The application of the Order is within the following parameters;
a. Remuneration of an Advocate in contentious and non - contentious matters.
b. The taxation thereof in matters enumerated above.
c. Taxation of costs as between Party and Party in contentious matters in the High Court, Subordinate Court (Other than Kadhi’s Courts) and Tribunals appointed under Cap 301 and Cap 296.
I have found it prudent to outline the application of Paragraph 2 of the Order owing to the unique circumstances of the instant application. The instant application does not challenge the outcome of taxation proceedings before the taxing officer. That is, the application does not object to items of taxation. The application seeks reinstatement of the expunged submissions dated 2/11/2019 and the party and party bill of costs dated 4/12/2019 which was struck off.

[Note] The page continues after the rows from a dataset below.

/-! ### What the readers see after an update of another table -/
@[simp] theorem core_setHart (s : State) (h : Nat) (c : Ctx) (n0 : Nat) : core (setHart s h c) n0 = core s n0 := rfl
@[simp] theorem drone_setHart (s : State) (h : Nat) (c : Ctx) (n0 : Nat) : drone (setHart s h c) n0 = drone s n0 := rfl
@[simp] theorem port_setHart (s : State) (h : Nat) (c : Ctx) (n0 : Nat) : port (setHart s h c) n0 = port s n0 := rfl
@[simp] theorem die_setHart (s : State) (h : Nat) (c : Ctx) (n0 : Nat) : die (setHart s h c) n0 = die s n0 := rfl
@[simp] theorem launch_setHart (s : State) (h : Nat) (c : Ctx) (n0 : Nat) : launch (setHart s h c) n0 = launch s n0 := rfl
@[simp] theorem hart_setCore (s : State) (h : Nat) (c : Core) (n0 : Nat) : hart (setCore s h c) n0 = hart s n0 := rfl
@[simp] theorem drone_setCore (s : State) (h : Nat) (c : Core) (n0 : Nat) : drone (setCore s h c) n0 = drone s n0 := rfl
@[simp] theorem port_setCore (s : State) (h : Nat) (c : Core) (n0 : Nat) : port (setCore s h c) n0 = port s n0 := rfl
@[simp] theorem die_setCore (s : State) (h : Nat) (c : Core) (n0 : Nat) : die (setCore s h c) n0 = die s n0 := rfl
@[simp] theorem launch_setCore (s : State) (h : Nat) (c : Core) (n0 : Nat) : launch (setCore s h c) n0 = launch s n0 := rfl
@[simp] theorem me_setCore (s : State) (h : Nat) (c : Core) : me (setCore s h c) = me s := rfl
@[simp] theorem hart_setDrone (s : State) (h : Nat) (c : Drone) (n0 : Nat) : hart (setDrone s h c) n0 = hart s n0 := rfl
@[simp] theorem core_setDrone (s : State) (h : Nat) (c : Drone) (n0 : Nat) : core (setDrone s h c) n0 = core s n0 := rfl
@[simp] theorem port_setDrone (s : State) (h : Nat) (c : Drone) (n0 : Nat) : port (setDrone s h c) n0 = port s n0 := rfl
@[simp] theorem die_setDrone (s : State) (h : Nat) (c : Drone) (n0 : Nat) : die (setDrone s h c) n0 = die s n0 := rfl
@[simp] theorem launch_setDrone (s : State) (h : Nat) (c : Drone) (n0 : Nat) : launch (setDrone s h c) n0 = launch s n0 := rfl
@[simp] theorem me_setDrone (s : State) (h : Nat) (c : Drone) : me (setDrone s h c) = me s := rfl
@[simp] theorem hart_setPort (s : State) (h : Nat) (c : Port) (n0 : Nat) : hart (setPort s h c) n0 = hart s n0 := rfl
@[simp] theorem core_setPort (s : State) (h : Nat) (c : Port) (n0 : Nat) : core (setPort s h c) n0 = core s n0 := rfl
@[simp] theorem drone_setPort (s : State) (h : Nat) (c : Port) (n0 : Nat) : drone (setPort s h c) n0 = drone s n0 := rfl
@[simp] theorem die_setPort (s : State) (h : Nat) (c : Port) (n0 : Nat) : die (setPort s h c) n0 = die s n0 := rfl
@[simp] theorem launch_setPort (s : State) (h : Nat) (c : Port) (n0 : Nat) : launch (setPort s h c) n0 = launch s n0 := rfl
@[simp] theorem me_setPort (s : State) (h : Nat) (c : Port) : me (setPort s h c) = me s := rfl
@[simp] theorem hart_setDie (s : State) (h : Nat) (c : Die) (n0 : Nat) : hart (setDie s h c) n0 = hart s n0 := rfl
@[simp] theorem core_setDie (s : State) (h : Nat) (c : Die) (n0 : Nat) : core (setDie s h c) n0 = core s n0 := rfl
@[simp] theorem drone_setDie (s : State) (h : Nat) (c : Die) (n0 : Nat) : drone (setDie s h c) n0 = drone s n0 := rfl
@[simp] theorem port_setDie (s : State) (h : Nat) (c : Die) (n0 : Nat) : port (setDie s h c) n0 = port s n0 := rfl
@[simp] theorem launch_setDie (s : State) (h : Nat) (c : Die) (n0 : Nat) : launch (setDie s h c) n0 = launch s n0 := rfl
@[simp] theorem me_setDie (s : State) (h : Nat) (c : Die) : me (setDie s h c) = me s := rfl
@[simp] theorem hart_setLaunch (s : State) (h : Nat) (c : Launch) (n0 : Nat) : hart (setLaunch s h c) n0 = hart s n0 := rfl
@[simp] theorem core_setLaunch (s : State) (h : Nat) (c : Launch) (n0 : Nat) : core (setLaunch s h c) n0 = core s n0 := rfl
@[simp] theorem drone_setLaunch (s : State) (h : Nat) (c : Launch) (n0 : Nat) : drone (setLaunch s h c) n0 = drone s n0 := rfl
@[simp] theorem port_setLaunch (s : State) (h : Nat) (c : Launch) (n0 : Nat) : port (setLaunch s h c) n0 = port s n0 := rfl
@[simp] theorem die_setLaunch (s : State) (h : Nat) (c : Launch) (n0 : Nat) : die (setLaunch s h c) n0 = die s n0 := rfl
@[simp] theorem me_setLaunch (s : State) (h : Nat) (c : Launch) : me (setLaunch s h c) = me s := rfl
@[simp] theorem core_modHart (s : State) (h : Nat) (c : Ctx → Ctx) (n0 : Nat) : core (modHart s h c) n0 = core s n0 := rfl
@[simp] theorem drone_modHart (s : State) (h : Nat) (c : Ctx → Ctx) (n0 : Nat) : drone (modHart s h c) n0 = drone s n0 := rfl
@[simp] theorem port_modHart (s : State) (h : Nat) (c : Ctx → Ctx) (n0 : Nat) : port (modHart s h c) n0 = port s n0 := rfl
@[simp] theorem die_modHart (s : State) (h : Nat) (c : Ctx → Ctx) (n0 : Nat) : die (modHart s h c) n0 = die s n0 := rfl
@[simp] theorem launch_modHart (s : State) (h : Nat) (c : Ctx → Ctx) (n0 : Nat) : launch (modHart s h c) n0 = launch s n0 := rfl
@[simp] theorem hart_modCore (s : State) (h : Nat) (c : Core → Core) (n0 : Nat) : hart (modCore s h c) n0 = hart s n0 := rfl
@[simp] theorem drone_modCore (s : State) (h : Nat) (c : Core → Core) (n0 : Nat) : drone (modCore s h c) n0 = drone s n0 := rfl
@[simp] theorem port_modCore (s : State) (h : Nat) (c : Core → Core) (n0 : Nat) : port (modCore s h c) n0 = port s n0 := rfl
@[simp] theorem die_modCore (s : State) (h : Nat) (c : Core → Core) (n0 : Nat) : die (modCore s h c) n0 = die s n0 := rfl
@[simp] theorem launch_modCore (s : State) (h : Nat) (c : Core → Core) (n0 : Nat) : launch (modCore s h c) n0 = launch s n0 := rfl
@[simp] theorem me_modCore (s : State) (h : Nat) (c : Core → Core) : me (modCore s h c) = me s := rfl
@[simp] theorem hart_modDrone (s : State) (h : Nat) (c : Drone → Drone) (n0 : Nat) : hart (modDrone s h c) n0 = hart s n0 := rfl
@[simp] theorem core_modDrone (s : State) (h : Nat) (c : Drone → Drone) (n0 : Nat) : core (modDrone s h c) n0 = core s n0 := rfl
@[simp] theorem port_modDrone (s : State) (h : Nat) (c : Drone → Drone) (n0 : Nat) : port (modDrone s h c) n0 = port s n0 := rfl
@[simp] theorem die_modDrone (s : State) (h : Nat) (c : Drone → Drone) (n0 : Nat) : die (modDrone s h c) n0 = die s n0 := rfl
@[simp] theorem launch_modDrone (s : State) (h : Nat) (c : Drone → Drone) (n0 : Nat) : launch (modDrone s h c) n0 = launch s n0 := rfl
@[simp] theorem me_modDrone (s : State) (h : Nat) (c : Drone → Drone) : me (modDrone s h c) = me s := rfl
@[simp] theorem hart_modLaunch (s : State) (h : Nat) (c : Launch → Launch) (n0 : Nat) : hart (modLaunch s h c) n0 = hart s n0 := rfl
@[simp] theorem core_modLaunch (s : State) (h : Nat) (c : Launch → Launch) (n0 : Nat) : core (modLaunch s h c) n0 = core s n0 := rfl
@[simp] theorem drone_modLaunch (s : State) (h : Nat) (c : Launch → Launch) (n0 : Nat) : drone (modLaunch s h c) n0 = drone s n0 := rfl
@[simp] theorem port_modLaunch (s : State) (h : Nat) (c : Launch → Launch) (n0 : Nat) : port (modLaunch s h c) n0 = port s n0 := rfl
@[simp] theorem die_modLaunch (s : State) (h : Nat) (c : Launch → Launch) (n0 : Nat) : die (modLaunch s h c) n0 = die s n0 := rfl
@[simp] theorem me_modLaunch (s : State) (h : Nat) (c : Launch → Launch) : me (modLaunch s h c) = me s := rfl
@[simp] theorem core_setMe (s : State) (c : Ctx) (n0 : Nat) : core (setMe s c) n0 = core s n0 := rfl
@[simp] theorem drone_setMe (s : State) (c : Ctx) (n0 : Nat) : drone (setMe s c) n0 = drone s n0 := rfl
@[simp] theorem port_setMe (s : State) (c : Ctx) (n0 : Nat) : port (setMe s c) n0 = port s n0 := rfl
@[simp] theorem die_setMe (s : State) (c : Ctx) (n0 : Nat) : die (setMe s c) n0 = die s n0 := rfl
@[simp] theorem launch_setMe (s : State) (c : Ctx) (n0 : Nat) : launch (setMe s c) n0 = launch s n0 := rfl
@[simp] theorem core_modMe (s : State) (c : Ctx → Ctx) (n0 : Nat) : core (modMe s c) n0 = core s n0 := rfl
@[simp] theorem drone_modMe (s : State) (c : Ctx → Ctx) (n0 : Nat) : drone (modMe s c) n0 = drone s n0 := rfl
@[simp] theorem port_modMe (s : State) (c : Ctx → Ctx) (n0 : Nat) : port (modMe s c) n0 = port s n0 := rfl
@[simp] theorem die_modMe (s : State) (c : Ctx → Ctx) (n0 : Nat) : die (modMe s c) n0 = die s n0 := rfl
@[simp] theorem launch_modMe (s : State) (c : Ctx → Ctx) (n0 : Nat) : launch (modMe s c) n0 = launch s n0 := rfl
@[simp] theorem hart_modMyCore (s : State) (c : Core → Core) (n0 : Nat) : hart (modMyCore s c) n0 = hart s n0 := rfl
@[simp] theorem drone_modMyCore (s : State) (c : Core → Core) (n0 : Nat) : drone (modMyCore s c) n0 = drone s n0 := rfl
@[simp] theorem port_modMyCore (s : State) (c : Core → Core) (n0 : Nat) : port (modMyCore s c) n0 = port s n0 := rfl
@[simp] theorem die_modMyCore (s : State) (c : Core → Core) (n0 : Nat) : die (modMyCore s c) n0 = die s n0 := rfl
@[simp] theorem launch_modMyCore (s : State) (c : Core → Core) (n0 : Nat) : launch (modMyCore s c) n0 = launch s n0 := rfl
@[simp] theorem me_modMyCore (s : State) (c : Core → Core) : me (modMyCore s c) = me s := rfl
@[simp] theorem core_land (s : State) (d : Landing) (k : Nat) (g : BitVec 6) (n0 : Nat) : core (land s d k g) n0 = core s n0 := rfl
@[simp] theorem drone_land (s : State) (d : Landing) (k : Nat) (g : BitVec 6) (n0 : Nat) : drone (land s d k g) n0 = drone s n0 := rfl
@[simp] theorem port_land (s : State) (d : Landing) (k : Nat) (g : BitVec 6) (n0 : Nat) : port (land s d k g) n0 = port s n0 := rfl
@[simp] theorem die_land (s : State) (d : Landing) (k : Nat) (g : BitVec 6) (n0 : Nat) : die (land s d k g) n0 = die s n0 := rfl
@[simp] theorem launch_land (s : State) (d : Landing) (k : Nat) (g : BitVec 6) (n0 : Nat) : launch (land s d k g) n0 = launch s n0 := rfl
@[simp] theorem core_landScalar (s : State) (d : SReg) (v : Word) (k : Nat) (g : BitVec 6) (n0 : Nat) : core (landScalar s d v k g) n0 = core s n0 := rfl
@[simp] theorem drone_landScalar (s : State) (d : SReg) (v : Word) (k : Nat) (g : BitVec 6) (n0 : Nat) : drone (landScalar s d v k g) n0 = drone s n0 := rfl
@[simp] theorem port_landScalar (s : State) (d : SReg) (v : Word) (k : Nat) (g : BitVec 6) (n0 : Nat) : port (landScalar s d v k g) n0 = port s n0 := rfl
@[simp] theorem die_landScalar (s : State) (d : SReg) (v : Word) (k : Nat) (g : BitVec 6) (n0 : Nat) : die (landScalar s d v k g) n0 = die s n0 := rfl
@[simp] theorem launch_landScalar (s : State) (d : SReg) (v : Word) (k : Nat) (g : BitVec 6) (n0 : Nat) : launch (landScalar s d v k g) n0 = launch s n0 := rfl
@[simp] theorem hart_markDst (s : State) (m : Mark) (n0 : Nat) : hart (markDst s m) n0 = hart s n0 := rfl
@[simp] theorem core_markDst (s : State) (m : Mark) (n0 : Nat) : core (markDst s m) n0 = core s n0 := rfl
@[simp] theorem drone_markDst (s : State) (m : Mark) (n0 : Nat) : drone (markDst s m) n0 = drone s n0 := rfl
@[simp] theorem port_markDst (s : State) (m : Mark) (n0 : Nat) : port (markDst s m) n0 = port s n0 := rfl
@[simp] theorem die_markDst (s : State) (m : Mark) (n0 : Nat) : die (markDst s m) n0 = die s n0 := rfl
@[simp] theorem launch_markDst (s : State) (m : Mark) (n0 : Nat) : launch (markDst s m) n0 = launch s n0 := rfl
@[simp] theorem me_markDst (s : State) (m : Mark) : me (markDst s m) = me s := rfl
@[simp] theorem hart_takeDraws (s : State) (n : Nat) (n0 : Nat) : hart (takeDraws s n) n0 = hart s n0 := by unfold takeDraws; split <;> rfl
@[simp] theorem core_takeDraws (s : State) (n : Nat) (n0 : Nat) : core (takeDraws s n) n0 = core s n0 := by unfold takeDraws; split <;> rfl
@[simp] theorem drone_takeDraws (s : State) (n : Nat) (n0 : Nat) : drone (takeDraws s n) n0 = drone s n0 := by unfold takeDraws; split <;> rfl
@[simp] theorem port_takeDraws (s : State) (n : Nat) (n0 : Nat) : port (takeDraws s n) n0 = port s n0 := by unfold takeDraws; split <;> rfl
@[simp] theorem die_takeDraws (s : State) (n : Nat) (n0 : Nat) : die (takeDraws s n) n0 = die s n0 := by unfold takeDraws; split <;> rfl
@[simp] theorem launch_takeDraws (s : State) (n : Nat) (n0 : Nat) : launch (takeDraws s n) n0 = launch s n0 := by unfold takeDraws; split <;> rfl
@[simp] theorem me_takeDraws (s : State) (n : Nat) : me (takeDraws s n) = me s := by unfold takeDraws; split <;> rfl
@[simp] theorem hart_bundle (s : State) (b : Bundle) (n : Nat) : hart { s with bundle := b } n = hart s n := rfl
@[simp] theorem hart_cur (s : State) (h n : Nat) : hart { s with cur := h } n = hart s n := rfl
@[simp] theorem hart_mem (s : State) (m : List Host.Cell) (n : Nat) : hart { s with mem := m } n = hart s n := rfl
@[simp] theorem core_bundle (s : State) (b : Bundle) (n : Nat) : core { s with bundle := b } n = core s n := rfl
@[simp] theorem core_cur (s : State) (h n : Nat) : core { s with cur := h } n = core s n := rfl
@[simp] theorem core_mem (s : State) (m : List Host.Cell) (n : Nat) : core { s with mem := m } n = core s n := rfl
@[simp] theorem drone_bundle (s : State) (b : Bundle) (n : Nat) : drone { s with bundle := b } n = drone s n := rfl
@[simp] theorem drone_cur (s : State) (h n : Nat) : drone { s with cur := h } n = drone s n := rfl
@[simp] theorem drone_mem (s : State) (m : List Host.Cell) (n : Nat) : drone { s with mem := m } n = drone s n := rfl
@[simp] theorem port_bundle (s : State) (b : Bundle) (n : Nat) : port { s with bundle := b } n = port s n := rfl
@[simp] theorem port_cur (s : State) (h n : Nat) : port { s with cur := h } n = port s n := rfl
@[simp] theorem port_mem (s : State) (m : List Host.Cell) (n : Nat) : port { s with mem := m } n = port s n := rfl
@[simp] theorem die_bundle (s : State) (b : Bundle) (n : Nat) : die { s with bundle := b } n = die s n := rfl
@[simp] theorem die_cur (s : State) (h n : Nat) : die { s with cur := h } n = die s n := rfl
@[simp] theorem die_mem (s : State) (m : List Host.Cell) (n : Nat) : die { s with mem := m } n = die s n := rfl
@[simp] theorem launch_bundle (s : State) (b : Bundle) (n : Nat) : launch { s with bundle := b } n = launch s n := rfl
@[simp] theorem launch_cur (s : State) (h n : Nat) : launch { s with cur := h } n = launch s n := rfl
@[simp] theorem launch_mem (s : State) (m : List Host.Cell) (n : Nat) : launch { s with mem := m } n = launch s n := rfl
@[simp] theorem me_bundle (s : State) (b : Bundle) : me { s with bundle := b } = me s := rfl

I have gone through the Advocates Remuneration Order with a fine-tooth comb. There seems to be no guidance or provisions on how to deal with appeals from the taxing officer on decisions other than those arising from taxation of the bill of costs. In other words, there are no specific enabling provisions for which appeals of other decisions from the taxing officers can be brought to the High Court and the timelines for filing such appeals. Nevertheless, there can never be a vacuum in the law.
I am of the view that where there are no specific provisions under the law for making such like applications, Section 3 of the Civil Procedure is applicable where the court is empowered to invoke its special jurisdiction or power conferred, or any special form or procedure prescribed by or under any other law for the time being in force. In addition, the Court may also make orders by invoking the inherent jurisdiction as stipulated in Section 3A of the Civil Procedure Act to make such orders as may be necessary to meet the ends of justice or to prevent abuse of the process of the Court. For the above reasons, the Applicant’s application is not premature or incompetent.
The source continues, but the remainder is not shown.